> [WORK TO BE COMPLETED]:
Below are lines of data; restate word for word those running from the line containing "0x0207 => some runKeyRevoke" to the line containing "0x0600 => some runKdfDerive", inclusive, and no others.

Stored items
━━━━
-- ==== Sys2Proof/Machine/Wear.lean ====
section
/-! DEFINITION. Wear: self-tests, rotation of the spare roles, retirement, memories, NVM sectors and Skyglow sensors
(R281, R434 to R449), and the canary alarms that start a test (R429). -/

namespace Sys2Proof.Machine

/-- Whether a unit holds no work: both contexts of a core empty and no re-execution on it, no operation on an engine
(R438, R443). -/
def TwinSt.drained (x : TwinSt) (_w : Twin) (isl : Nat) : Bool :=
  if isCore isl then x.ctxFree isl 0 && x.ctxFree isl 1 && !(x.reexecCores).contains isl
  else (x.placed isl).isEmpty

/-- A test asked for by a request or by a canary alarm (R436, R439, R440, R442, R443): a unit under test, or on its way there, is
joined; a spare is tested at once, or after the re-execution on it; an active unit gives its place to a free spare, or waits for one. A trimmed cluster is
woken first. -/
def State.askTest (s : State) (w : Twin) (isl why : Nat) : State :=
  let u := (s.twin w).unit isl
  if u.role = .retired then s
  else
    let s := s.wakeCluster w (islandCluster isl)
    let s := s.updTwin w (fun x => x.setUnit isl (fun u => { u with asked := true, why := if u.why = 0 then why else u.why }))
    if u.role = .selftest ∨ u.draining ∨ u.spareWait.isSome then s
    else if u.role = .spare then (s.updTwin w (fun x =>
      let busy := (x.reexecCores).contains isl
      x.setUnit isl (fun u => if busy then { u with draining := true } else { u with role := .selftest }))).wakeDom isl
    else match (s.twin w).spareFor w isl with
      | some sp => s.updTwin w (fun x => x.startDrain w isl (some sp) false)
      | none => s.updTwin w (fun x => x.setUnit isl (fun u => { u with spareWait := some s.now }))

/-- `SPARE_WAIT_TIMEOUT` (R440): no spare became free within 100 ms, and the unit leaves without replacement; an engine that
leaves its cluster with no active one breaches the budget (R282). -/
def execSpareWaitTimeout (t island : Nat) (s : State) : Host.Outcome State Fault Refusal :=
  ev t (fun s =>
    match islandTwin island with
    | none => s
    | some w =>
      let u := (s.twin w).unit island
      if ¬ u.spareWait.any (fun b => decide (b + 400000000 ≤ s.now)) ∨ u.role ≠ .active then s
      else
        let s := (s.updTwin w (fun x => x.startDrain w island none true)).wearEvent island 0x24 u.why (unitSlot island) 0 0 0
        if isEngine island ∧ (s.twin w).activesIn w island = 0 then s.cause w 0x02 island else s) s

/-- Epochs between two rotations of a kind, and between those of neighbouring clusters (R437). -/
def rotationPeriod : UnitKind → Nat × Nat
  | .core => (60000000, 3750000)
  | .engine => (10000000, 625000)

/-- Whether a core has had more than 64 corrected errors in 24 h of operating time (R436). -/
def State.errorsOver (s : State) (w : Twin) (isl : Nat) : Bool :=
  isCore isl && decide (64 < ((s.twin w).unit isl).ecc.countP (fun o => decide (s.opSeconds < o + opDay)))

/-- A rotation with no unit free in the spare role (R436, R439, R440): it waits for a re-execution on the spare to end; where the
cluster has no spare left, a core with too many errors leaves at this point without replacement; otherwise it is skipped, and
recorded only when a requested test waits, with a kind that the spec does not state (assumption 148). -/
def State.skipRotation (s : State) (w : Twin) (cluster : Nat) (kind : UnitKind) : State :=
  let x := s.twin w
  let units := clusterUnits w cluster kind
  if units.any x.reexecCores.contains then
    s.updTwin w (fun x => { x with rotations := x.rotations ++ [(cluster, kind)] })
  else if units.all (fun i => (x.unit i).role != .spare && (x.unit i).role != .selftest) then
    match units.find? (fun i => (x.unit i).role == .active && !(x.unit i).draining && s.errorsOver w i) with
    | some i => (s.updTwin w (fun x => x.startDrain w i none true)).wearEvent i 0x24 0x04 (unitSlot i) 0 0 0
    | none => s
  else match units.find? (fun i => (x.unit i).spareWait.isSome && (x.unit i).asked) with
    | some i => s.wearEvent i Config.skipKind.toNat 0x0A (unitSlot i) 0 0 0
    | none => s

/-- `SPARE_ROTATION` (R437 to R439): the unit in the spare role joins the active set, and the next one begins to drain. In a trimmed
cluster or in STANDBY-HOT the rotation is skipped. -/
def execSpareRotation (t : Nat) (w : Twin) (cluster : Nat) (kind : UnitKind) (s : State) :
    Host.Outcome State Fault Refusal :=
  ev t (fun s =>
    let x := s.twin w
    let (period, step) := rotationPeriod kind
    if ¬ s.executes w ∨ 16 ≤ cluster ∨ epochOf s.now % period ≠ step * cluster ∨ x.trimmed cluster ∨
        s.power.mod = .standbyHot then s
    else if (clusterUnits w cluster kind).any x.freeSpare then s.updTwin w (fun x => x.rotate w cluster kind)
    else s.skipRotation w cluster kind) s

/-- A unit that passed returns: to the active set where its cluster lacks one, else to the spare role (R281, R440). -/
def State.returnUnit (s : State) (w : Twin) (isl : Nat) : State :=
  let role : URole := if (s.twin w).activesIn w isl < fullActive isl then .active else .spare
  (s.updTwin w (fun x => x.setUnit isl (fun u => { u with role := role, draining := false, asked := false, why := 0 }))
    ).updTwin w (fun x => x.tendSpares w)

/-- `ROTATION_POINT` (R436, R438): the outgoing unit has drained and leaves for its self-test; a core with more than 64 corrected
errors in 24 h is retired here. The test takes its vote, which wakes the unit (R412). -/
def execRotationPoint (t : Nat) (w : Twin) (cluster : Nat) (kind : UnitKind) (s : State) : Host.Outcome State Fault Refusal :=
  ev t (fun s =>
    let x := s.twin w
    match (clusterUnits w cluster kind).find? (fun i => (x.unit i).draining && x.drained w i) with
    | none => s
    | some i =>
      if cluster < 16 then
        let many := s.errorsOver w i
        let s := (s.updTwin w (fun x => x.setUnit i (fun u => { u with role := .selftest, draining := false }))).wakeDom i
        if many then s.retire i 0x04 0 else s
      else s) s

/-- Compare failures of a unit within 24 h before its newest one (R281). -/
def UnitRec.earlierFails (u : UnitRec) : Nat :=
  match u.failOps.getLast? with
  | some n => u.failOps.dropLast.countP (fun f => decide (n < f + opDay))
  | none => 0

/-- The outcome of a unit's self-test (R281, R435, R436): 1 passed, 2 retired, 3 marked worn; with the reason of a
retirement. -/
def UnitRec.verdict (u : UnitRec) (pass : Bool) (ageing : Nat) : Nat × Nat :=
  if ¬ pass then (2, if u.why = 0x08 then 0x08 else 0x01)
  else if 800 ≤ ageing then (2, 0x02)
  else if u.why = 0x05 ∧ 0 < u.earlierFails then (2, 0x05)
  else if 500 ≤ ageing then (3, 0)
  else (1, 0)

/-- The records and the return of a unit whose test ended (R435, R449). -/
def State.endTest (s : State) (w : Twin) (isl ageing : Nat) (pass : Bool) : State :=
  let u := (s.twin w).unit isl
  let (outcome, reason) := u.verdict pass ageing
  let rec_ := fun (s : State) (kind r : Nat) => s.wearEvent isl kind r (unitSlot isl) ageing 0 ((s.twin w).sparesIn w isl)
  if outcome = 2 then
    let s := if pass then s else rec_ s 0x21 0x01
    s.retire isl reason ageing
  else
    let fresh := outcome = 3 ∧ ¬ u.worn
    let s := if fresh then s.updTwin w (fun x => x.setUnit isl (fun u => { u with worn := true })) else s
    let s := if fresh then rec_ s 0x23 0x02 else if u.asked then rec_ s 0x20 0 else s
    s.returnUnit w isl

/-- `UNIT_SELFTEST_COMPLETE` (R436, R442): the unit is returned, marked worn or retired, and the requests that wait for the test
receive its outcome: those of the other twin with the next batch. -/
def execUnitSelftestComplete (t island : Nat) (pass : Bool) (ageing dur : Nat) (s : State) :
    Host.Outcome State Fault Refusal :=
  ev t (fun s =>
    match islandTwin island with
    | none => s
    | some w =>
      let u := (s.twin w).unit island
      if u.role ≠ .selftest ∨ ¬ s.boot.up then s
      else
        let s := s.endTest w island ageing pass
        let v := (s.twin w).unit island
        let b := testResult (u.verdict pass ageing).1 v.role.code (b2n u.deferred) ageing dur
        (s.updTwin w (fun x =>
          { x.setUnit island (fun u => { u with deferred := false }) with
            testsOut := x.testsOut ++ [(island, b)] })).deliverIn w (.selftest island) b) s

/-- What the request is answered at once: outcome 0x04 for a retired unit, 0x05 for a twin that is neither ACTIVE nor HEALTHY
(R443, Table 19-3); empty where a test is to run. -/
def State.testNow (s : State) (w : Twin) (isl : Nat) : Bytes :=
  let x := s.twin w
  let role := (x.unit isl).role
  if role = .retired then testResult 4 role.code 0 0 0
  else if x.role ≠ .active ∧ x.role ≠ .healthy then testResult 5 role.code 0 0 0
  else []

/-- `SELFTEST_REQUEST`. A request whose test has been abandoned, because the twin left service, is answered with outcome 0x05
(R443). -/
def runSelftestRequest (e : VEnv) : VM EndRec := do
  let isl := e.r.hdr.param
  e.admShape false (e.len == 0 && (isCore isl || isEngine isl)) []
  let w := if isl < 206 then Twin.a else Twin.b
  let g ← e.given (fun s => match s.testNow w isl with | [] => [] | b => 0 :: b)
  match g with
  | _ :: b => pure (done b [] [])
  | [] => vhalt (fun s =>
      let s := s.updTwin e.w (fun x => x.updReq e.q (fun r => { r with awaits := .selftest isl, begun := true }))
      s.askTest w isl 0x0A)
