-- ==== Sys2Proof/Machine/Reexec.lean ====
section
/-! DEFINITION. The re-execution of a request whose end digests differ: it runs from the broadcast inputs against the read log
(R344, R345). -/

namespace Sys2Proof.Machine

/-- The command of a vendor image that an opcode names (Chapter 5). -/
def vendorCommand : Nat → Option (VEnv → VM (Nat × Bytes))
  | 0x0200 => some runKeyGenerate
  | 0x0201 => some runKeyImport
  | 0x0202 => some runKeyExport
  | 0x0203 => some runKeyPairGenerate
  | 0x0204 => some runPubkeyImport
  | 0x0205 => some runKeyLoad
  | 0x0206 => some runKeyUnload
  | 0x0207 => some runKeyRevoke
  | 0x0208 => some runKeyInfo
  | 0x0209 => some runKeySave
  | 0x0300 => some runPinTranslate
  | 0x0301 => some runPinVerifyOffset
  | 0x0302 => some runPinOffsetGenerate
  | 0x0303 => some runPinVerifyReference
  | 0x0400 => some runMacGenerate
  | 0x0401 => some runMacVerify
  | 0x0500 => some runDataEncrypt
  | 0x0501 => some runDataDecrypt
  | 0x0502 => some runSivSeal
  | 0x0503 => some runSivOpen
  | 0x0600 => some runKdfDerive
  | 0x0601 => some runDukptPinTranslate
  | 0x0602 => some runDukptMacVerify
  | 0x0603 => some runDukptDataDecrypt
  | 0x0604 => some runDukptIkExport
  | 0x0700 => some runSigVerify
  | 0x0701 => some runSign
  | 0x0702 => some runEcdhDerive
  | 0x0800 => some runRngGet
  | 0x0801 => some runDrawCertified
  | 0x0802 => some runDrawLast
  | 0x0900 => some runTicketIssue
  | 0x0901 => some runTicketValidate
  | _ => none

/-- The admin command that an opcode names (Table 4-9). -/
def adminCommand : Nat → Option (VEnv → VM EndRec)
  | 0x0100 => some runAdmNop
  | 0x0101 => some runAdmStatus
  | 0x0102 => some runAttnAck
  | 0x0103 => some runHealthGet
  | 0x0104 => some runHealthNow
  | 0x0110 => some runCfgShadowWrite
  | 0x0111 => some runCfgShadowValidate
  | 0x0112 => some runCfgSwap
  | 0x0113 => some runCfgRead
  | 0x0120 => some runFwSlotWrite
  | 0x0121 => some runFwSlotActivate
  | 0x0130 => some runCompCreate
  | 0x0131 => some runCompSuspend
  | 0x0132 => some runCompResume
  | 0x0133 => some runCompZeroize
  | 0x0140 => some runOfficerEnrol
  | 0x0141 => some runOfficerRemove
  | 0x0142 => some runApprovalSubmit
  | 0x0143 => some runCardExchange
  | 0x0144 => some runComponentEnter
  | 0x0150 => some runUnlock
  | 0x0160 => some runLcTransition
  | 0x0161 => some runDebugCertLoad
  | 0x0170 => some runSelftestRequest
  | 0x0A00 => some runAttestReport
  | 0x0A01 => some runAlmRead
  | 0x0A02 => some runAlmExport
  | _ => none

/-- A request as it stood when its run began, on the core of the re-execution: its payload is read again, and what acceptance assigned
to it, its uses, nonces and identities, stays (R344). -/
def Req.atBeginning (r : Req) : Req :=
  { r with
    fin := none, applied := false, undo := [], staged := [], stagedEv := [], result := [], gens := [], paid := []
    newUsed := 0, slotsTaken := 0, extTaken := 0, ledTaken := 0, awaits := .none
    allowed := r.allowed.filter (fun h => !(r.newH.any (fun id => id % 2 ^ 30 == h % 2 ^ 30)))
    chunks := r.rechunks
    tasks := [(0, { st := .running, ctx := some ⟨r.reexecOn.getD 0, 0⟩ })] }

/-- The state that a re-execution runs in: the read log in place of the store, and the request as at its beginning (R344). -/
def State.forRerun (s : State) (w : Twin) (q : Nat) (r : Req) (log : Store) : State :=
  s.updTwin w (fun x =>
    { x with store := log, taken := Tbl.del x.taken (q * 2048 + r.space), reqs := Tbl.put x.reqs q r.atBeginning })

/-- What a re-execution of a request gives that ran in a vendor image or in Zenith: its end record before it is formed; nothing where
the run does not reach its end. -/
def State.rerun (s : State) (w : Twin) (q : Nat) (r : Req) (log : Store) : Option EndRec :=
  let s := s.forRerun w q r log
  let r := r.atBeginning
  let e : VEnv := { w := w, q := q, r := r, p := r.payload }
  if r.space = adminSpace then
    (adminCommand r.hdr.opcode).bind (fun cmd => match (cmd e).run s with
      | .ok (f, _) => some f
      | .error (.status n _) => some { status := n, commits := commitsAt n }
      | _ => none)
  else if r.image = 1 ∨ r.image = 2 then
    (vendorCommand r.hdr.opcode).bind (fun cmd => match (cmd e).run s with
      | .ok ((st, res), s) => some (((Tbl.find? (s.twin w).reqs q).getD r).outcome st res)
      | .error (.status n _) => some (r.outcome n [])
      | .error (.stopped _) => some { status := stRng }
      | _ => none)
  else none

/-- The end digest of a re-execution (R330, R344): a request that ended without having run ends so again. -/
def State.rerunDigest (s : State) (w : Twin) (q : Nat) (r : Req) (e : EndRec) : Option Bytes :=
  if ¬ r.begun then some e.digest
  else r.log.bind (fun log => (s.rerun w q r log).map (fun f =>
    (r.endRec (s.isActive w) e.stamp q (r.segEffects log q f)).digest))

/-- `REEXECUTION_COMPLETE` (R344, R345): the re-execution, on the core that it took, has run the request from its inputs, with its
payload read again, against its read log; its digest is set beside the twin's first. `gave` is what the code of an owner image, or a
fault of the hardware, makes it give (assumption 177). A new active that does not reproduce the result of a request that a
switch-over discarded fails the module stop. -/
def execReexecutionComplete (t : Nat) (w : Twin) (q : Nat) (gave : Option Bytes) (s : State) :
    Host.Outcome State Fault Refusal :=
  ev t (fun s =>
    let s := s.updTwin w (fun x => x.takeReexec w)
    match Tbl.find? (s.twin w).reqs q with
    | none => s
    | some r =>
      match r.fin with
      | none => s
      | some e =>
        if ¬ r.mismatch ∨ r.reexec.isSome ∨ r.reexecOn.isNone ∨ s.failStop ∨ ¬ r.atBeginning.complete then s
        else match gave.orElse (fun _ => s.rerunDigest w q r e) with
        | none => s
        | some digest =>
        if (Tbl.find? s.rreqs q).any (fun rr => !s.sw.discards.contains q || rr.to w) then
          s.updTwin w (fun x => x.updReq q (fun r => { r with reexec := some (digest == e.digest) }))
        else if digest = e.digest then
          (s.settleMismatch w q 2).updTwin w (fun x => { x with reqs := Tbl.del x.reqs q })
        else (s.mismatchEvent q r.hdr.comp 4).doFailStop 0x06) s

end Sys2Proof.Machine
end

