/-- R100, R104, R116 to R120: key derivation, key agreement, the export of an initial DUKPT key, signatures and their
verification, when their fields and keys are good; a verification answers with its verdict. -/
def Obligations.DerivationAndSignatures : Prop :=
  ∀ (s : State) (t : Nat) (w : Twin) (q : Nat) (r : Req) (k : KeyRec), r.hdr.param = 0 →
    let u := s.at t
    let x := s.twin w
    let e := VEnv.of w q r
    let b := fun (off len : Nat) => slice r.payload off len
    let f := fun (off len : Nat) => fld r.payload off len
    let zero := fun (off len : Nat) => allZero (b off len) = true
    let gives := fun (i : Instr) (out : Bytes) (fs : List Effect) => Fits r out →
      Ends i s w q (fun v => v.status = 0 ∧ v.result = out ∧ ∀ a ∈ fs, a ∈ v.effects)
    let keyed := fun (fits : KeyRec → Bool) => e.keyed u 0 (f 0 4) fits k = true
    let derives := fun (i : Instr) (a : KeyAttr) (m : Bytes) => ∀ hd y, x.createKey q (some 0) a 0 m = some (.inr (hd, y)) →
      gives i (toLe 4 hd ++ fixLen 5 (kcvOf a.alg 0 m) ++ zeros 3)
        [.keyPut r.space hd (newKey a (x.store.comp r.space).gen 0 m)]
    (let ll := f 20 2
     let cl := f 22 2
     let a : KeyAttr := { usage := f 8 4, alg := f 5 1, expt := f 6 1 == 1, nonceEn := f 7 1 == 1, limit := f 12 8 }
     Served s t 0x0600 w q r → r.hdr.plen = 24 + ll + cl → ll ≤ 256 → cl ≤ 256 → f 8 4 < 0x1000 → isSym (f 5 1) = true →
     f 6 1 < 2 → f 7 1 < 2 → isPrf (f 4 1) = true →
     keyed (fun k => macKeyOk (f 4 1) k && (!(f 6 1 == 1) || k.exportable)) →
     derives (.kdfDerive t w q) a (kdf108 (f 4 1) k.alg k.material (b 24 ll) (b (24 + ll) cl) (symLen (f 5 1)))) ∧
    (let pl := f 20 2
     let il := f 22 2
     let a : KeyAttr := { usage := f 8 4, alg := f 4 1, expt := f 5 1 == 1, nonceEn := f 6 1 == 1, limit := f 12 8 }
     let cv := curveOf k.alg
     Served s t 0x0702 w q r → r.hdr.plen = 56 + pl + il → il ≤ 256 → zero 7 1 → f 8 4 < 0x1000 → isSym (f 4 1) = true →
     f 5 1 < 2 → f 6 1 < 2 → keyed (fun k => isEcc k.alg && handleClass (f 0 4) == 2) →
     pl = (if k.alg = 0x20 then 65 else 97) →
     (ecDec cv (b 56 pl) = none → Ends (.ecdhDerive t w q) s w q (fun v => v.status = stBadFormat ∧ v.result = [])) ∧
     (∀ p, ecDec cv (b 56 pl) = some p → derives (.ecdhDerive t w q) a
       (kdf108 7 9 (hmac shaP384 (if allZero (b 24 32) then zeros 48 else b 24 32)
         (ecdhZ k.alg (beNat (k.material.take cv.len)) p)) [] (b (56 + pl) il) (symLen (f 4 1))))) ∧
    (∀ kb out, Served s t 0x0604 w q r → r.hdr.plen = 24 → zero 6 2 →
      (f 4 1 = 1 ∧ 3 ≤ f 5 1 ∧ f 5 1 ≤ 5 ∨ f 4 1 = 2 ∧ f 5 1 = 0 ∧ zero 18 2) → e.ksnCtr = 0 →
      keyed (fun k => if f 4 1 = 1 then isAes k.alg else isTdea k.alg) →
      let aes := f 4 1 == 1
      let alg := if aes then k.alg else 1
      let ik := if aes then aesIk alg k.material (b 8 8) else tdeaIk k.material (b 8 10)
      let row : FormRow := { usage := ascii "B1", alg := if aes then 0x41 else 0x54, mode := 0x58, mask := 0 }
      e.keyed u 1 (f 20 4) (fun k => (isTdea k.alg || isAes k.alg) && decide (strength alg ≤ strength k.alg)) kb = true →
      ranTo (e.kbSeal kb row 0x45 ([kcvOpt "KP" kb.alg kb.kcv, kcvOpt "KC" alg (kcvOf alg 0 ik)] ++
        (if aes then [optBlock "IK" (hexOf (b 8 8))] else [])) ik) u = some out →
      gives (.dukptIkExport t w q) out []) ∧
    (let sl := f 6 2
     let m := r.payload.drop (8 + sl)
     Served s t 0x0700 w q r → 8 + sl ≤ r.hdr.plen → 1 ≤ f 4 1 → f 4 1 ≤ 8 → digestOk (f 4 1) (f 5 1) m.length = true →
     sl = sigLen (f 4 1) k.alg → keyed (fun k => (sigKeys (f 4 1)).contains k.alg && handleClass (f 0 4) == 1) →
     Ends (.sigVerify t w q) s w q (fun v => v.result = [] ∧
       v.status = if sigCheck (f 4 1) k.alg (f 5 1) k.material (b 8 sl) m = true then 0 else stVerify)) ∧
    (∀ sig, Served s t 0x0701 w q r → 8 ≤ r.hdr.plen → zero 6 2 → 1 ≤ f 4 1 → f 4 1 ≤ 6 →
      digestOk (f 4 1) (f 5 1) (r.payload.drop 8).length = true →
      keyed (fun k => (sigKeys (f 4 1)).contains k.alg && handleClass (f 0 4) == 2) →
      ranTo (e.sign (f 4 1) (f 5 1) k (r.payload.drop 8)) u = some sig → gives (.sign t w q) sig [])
━━━━
> [WRITTEN SOLUTION]:
  | 0x0207 => some runKeyRevoke
  | 0x0208 => some runKeyInfo
  | 0x0209 => some runKeySave
  | 0x0300 => some runPinTranslate
  | 0x0301 => some runPinVerifyOffset
  | 0x0302 => some runPinOffsetGenerate
  | 0x0303 => some runPinVerifyReference
  | 0x0400 => some runMacGenerate
  | 0x0401 => some runMacVerify
  | 0x0500 => some runDataEncrypt
  | 0x0501 => some runDataDecrypt
  | 0x0502 => some runSivSeal
  | 0x0503 => some runSivOpen
  | 0x0600 => some runKdfDerive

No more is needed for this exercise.